Dr. David Newbury portrayed a scene of intense violence, kidnappings, rapes, murder and racially motivated destruction in central Africa at the Stanton Sharp Lecture on Africa. The antagonist behind all the violence: Western nations.
The lecture, “The Deferred Violence of Decolonization: The case of Congo,” was sponsored by the Clements Department of History. It allowed Newbury to present his views that the hasty, messy decolonization of African nations 50 years prior by Western powers is the root cause of the extreme violence and political strife in the African nations.
“We live in a world of global modernity that has spawned a world of violence,” Newbury said.

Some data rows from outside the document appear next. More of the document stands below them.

/-! ### FD -/

def R.FD_BLKID : Nat := 0x11900000
def R.FD_BLKID_TYPE : Field := ⟨R.FD_BLKID, 16, 16⟩
def R.FD_BLKID_VERSION : Field := ⟨R.FD_BLKID, 8, 8⟩
def R.FD_BLKID_INSTANCE : Field := ⟨R.FD_BLKID, 0, 8⟩
def R.FD_CTRL (n : Nat) : Nat := 0x11900100 + n * 0x40
def R.FD_CTRL_RESET (n : Nat) : Field := ⟨(R.FD_CTRL n), 3, 1⟩
def R.FD_CTRL_HALT (n : Nat) : Field := ⟨(R.FD_CTRL n), 2, 1⟩
def R.FD_CTRL_RESUME (n : Nat) : Field := ⟨(R.FD_CTRL n), 1, 1⟩
def R.FD_CTRL_START (n : Nat) : Field := ⟨(R.FD_CTRL n), 0, 1⟩
def R.FD_STATUS (n : Nat) : Nat := 0x11900104 + n * 0x40
def R.FD_STATUS_STATE (n : Nat) : Field := ⟨(R.FD_STATUS n), 28, 4⟩
def R.FD_STATUS_CAUSE (n : Nat) : Field := ⟨(R.FD_STATUS n), 24, 4⟩
def R.FD_STATUS_RB (n : Nat) : Field := ⟨(R.FD_STATUS n), 20, 4⟩
def R.FD_STATUS_WR_REFUSED (n : Nat) : Field := ⟨(R.FD_STATUS n), 7, 1⟩
def R.FD_STATUS_PWR_HALT (n : Nat) : Field := ⟨(R.FD_STATUS n), 6, 1⟩
def R.FD_STATUS_MREF (n : Nat) : Field := ⟨(R.FD_STATUS n), 4, 1⟩
def R.FD_STATUS_PSN (n : Nat) : Field := ⟨(R.FD_STATUS n), 3, 1⟩
def R.FD_STATUS_WRAPTRIM (n : Nat) : Field := ⟨(R.FD_STATUS n), 2, 1⟩
def R.FD_STATUS_SATF (n : Nat) : Field := ⟨(R.FD_STATUS n), 1, 1⟩
def R.FD_ENTRY (n : Nat) : Nat := 0x11900108 + n * 0x40
def R.FD_ENTRY_ENTRY (n : Nat) : Field := ⟨(R.FD_ENTRY n), 0, 12⟩
def R.FD_PC (n : Nat) : Nat := 0x1190010c + n * 0x40
def R.FD_PC_PC (n : Nat) : Field := ⟨(R.FD_PC n), 0, 12⟩
def R.FD_WDOG (n : Nat) : Nat := 0x11900110 + n * 0x40
def R.FD_WDOG_LIMIT (n : Nat) : Field := ⟨(R.FD_WDOG n), 0, 16⟩
def R.FD_DB (n : Nat) : Nat := 0x11900114 + n * 0x40
def R.FD_DB_DB (n : Nat) : Field := ⟨(R.FD_DB n), 0, 16⟩
def R.FD_DB_CLR (n : Nat) : Nat := 0x11900118 + n * 0x40
def R.FD_DB_CLR_CLR (n : Nat) : Field := ⟨(R.FD_DB_CLR n), 0, 16⟩
def R.FD_OWNER (n : Nat) : Nat := 0x1190011c + n * 0x40
def R.FD_OWNER_MODE (n : Nat) : Field := ⟨(R.FD_OWNER n), 31, 1⟩
def R.FD_OWNER_SESSION (n : Nat) : Field := ⟨(R.FD_OWNER n), 24, 5⟩
def R.FD_OWNER_KEYSLOT (n : Nat) : Field := ⟨(R.FD_OWNER n), 16, 2⟩
def R.FD_OWNER_KVER (n : Nat) : Field := ⟨(R.FD_OWNER n), 0, 16⟩
def R.FD_FAULT_ADDR (n : Nat) : Nat := 0x11900120 + n * 0x40
def R.FD_FAULT_ADDR_ADDR (n : Nat) : Field := ⟨(R.FD_FAULT_ADDR n), 0, 32⟩
def R.FD_STALL (n : Nat) : Nat := 0x11900124 + n * 0x40
def R.FD_STALL_COUNT (n : Nat) : Field := ⟨(R.FD_STALL n), 0, 32⟩
def R.FD_CYCLE (n : Nat) : Nat := 0x11900128 + n * 0x40
def R.FD_CYCLE_COUNT (n : Nat) : Field := ⟨(R.FD_CYCLE n), 0, 32⟩

/-! ### DMA -/

def R.DMA_BLKID : Nat := 0x11a00000
def R.DMA_BLKID_TYPE : Field := ⟨R.DMA_BLKID, 16, 16⟩
def R.DMA_BLKID_VERSION : Field := ⟨R.DMA_BLKID, 8, 8⟩
def R.DMA_BLKID_INSTANCE : Field := ⟨R.DMA_BLKID, 0, 8⟩
def R.DMA_STATUS : Nat := 0x11a00004
def R.DMA_STATUS_WR_REFUSED : Field := ⟨R.DMA_STATUS, 16, 1⟩
def R.DMA_IRQ : Nat := 0x11a00008
def R.DMA_IRQ_IRQ : Field := ⟨R.DMA_IRQ, 0, 32⟩
def R.DMA_IRQ_EN : Nat := 0x11a0000c
def R.DMA_IRQ_EN_EN : Field := ⟨R.DMA_IRQ_EN, 0, 32⟩
def R.DMA_DRAIN : Nat := 0x11a00010
def R.DMA_DRAIN_DRAIN_TO : Field := ⟨R.DMA_DRAIN, 0, 16⟩
def R.DMA_DRAINED : Nat := 0x11a00014
def R.DMA_DRAINED_DRAINED : Field := ⟨R.DMA_DRAINED, 0, 32⟩
def R.DMA_CNT_CLR : Nat := 0x11a00018
def R.DMA_CNT_CLR_ALL : Field := ⟨R.DMA_CNT_CLR, 0, 1⟩
def R.EXP_QUOTA : Nat := 0x11a00020
def R.EXP_QUOTA_QUOTA3 : Field := ⟨R.EXP_QUOTA, 24, 5⟩
def R.EXP_QUOTA_QUOTA2 : Field := ⟨R.EXP_QUOTA, 16, 5⟩
def R.EXP_QUOTA_QUOTA1 : Field := ⟨R.EXP_QUOTA, 8, 5⟩
def R.EXP_QUOTA_QUOTA0 : Field := ⟨R.EXP_QUOTA, 0, 5⟩
def R.DC_CTRL (c : Nat) : Nat := 0x11a00100 + c * 0x40
def R.DC_CTRL_RESUME (c : Nat) : Field := ⟨(R.DC_CTRL c), 2, 1⟩
def R.DC_CTRL_ABORT (c : Nat) : Field := ⟨(R.DC_CTRL c), 1, 1⟩
def R.DC_CTRL_GO (c : Nat) : Field := ⟨(R.DC_CTRL c), 0, 1⟩
def R.DC_CFG (c : Nat) : Nat := 0x11a00104 + c * 0x40
def R.DC_CFG_CSIDE (c : Nat) : Field := ⟨(R.DC_CFG c), 12, 1⟩
def R.DC_CFG_REQ (c : Nat) : Field := ⟨(R.DC_CFG c), 8, 4⟩
def R.DC_CFG_BURST (c : Nat) : Field := ⟨(R.DC_CFG c), 0, 3⟩
def R.DC_DESC (c : Nat) : Nat := 0x11a00108 + c * 0x40
def R.DC_DESC_DESC (c : Nat) : Field := ⟨(R.DC_DESC c), 4, 28⟩
def R.DC_SRC (c : Nat) : Nat := 0x11a0010c + c * 0x40
def R.DC_SRC_SRC (c : Nat) : Field := ⟨(R.DC_SRC c), 0, 32⟩
def R.DC_DST (c : Nat) : Nat := 0x11a00110 + c * 0x40
def R.DC_DST_DST (c : Nat) : Field := ⟨(R.DC_DST c), 0, 32⟩
def R.DC_LEN (c : Nat) : Nat := 0x11a00114 + c * 0x40
def R.DC_LEN_LEN (c : Nat) : Field := ⟨(R.DC_LEN c), 0, 24⟩
def R.DC_STATUS (c : Nat) : Nat := 0x11a00118 + c * 0x40
def R.DC_STATUS_STATE (c : Nat) : Field := ⟨(R.DC_STATUS c), 28, 4⟩
def R.DC_STATUS_CODE (c : Nat) : Field := ⟨(R.DC_STATUS c), 24, 3⟩
def R.DC_STATUS_WRAPTRIM (c : Nat) : Field := ⟨(R.DC_STATUS c), 9, 1⟩
def R.DC_STATUS_POISON (c : Nat) : Field := ⟨(R.DC_STATUS c), 8, 1⟩
def R.CIRC_BASE (c : Nat) : Nat := 0x11a0011c + c * 0x40
def R.CIRC_BASE_BASE (c : Nat) : Field := ⟨(R.CIRC_BASE c), 4, 28⟩
def R.CIRC_LEN (c : Nat) : Nat := 0x11a00120 + c * 0x40
def R.CIRC_LEN_LEN (c : Nat) : Field := ⟨(R.CIRC_LEN c), 4, 20⟩
def R.DC_CNT (c : Nat) : Nat := 0x11a00124 + c * 0x40
def R.DC_CNT_WDRAW (c : Nat) : Field := ⟨(R.DC_CNT c), 16, 16⟩
def R.DC_CNT_DESCS (c : Nat) : Field := ⟨(R.DC_CNT c), 0, 16⟩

Newbury is the Gwendolen Carter Professor of African Studies at Smith College of Massachusetts. He is also the author of several books on Africa, including “Kings and Clans”; “Vers le Passé du Zaire.” As an advocate for African rights, Newbury began the lecture with a moment of silence for Alison Des Forges, Human Rights Watch activist who died in the Continental Airlines flight 3407 which crashed near Buffalo, N.Y.
“The very process of creating the African states, or incomplete process that is, has led to the proliferation of violence at the intrastate level,” he said.
He cited Sudan, which has experienced 2 million deaths in the last decade and 8 million deaths in Congo as examples of the extreme violence taking place.
He said that to the rest of the world the “dissolution of imperial power” was supposed to be a turning point for Africa, a catapult into the modern world.
However, that model failed.
“Decolonization itself was accompanied by a greater degree of violence than the liberation process itself,” Newbury said. “Primarily on levels such as white and black and national versus colonial.”
He said while all this was occurring, listeners outside of Africa attributed the voices to ethnic divisionalism.
He said the conflict in Congo was not as clear-cut as many outsiders would believe.
“The lines of conflict are multiple and difficult to decipher, no matter how outsiders wish to interpret it. It is not just victims trying to claim what is rightfully theirs,” he said.
He added that history tries to claim a singular protagonist and antagonist, the rich and the poor, the good and the bad, and the black and the white but “reality is so much more complicated,” he said.
The violence in Congo, which Newbury said is rooted 50 years prior in the decolonization of the African nation, has “created conditions and actions of the present based on the decisions of the past.”
The independence of Congo has not accomplished any of the goals the liberated nation sought during its independence Newbury said. The country has not been able to represent itself on the international level, it has not protected itself from exterior invasion, nor has it provided basic services to its people.
Newbury said the post-colonial era was marked by four stages in Congo. The first phase was hopecollapsed, which collapsed a mere two days into its nationhood with the assassination of the newly liberated leader. The next was a struggle that ensued at the local level by individuals seeking a “second independence” from the national government. The third phase was marked by 32 years of dictatorship, and the fourth and most recent phase is direct occupation resulting in 5.5 million Conganese deaths.
“The decolonization was a drama of competitive visions that were manipulated by the few – 50 disastrous years memory has not dimmed,” he said.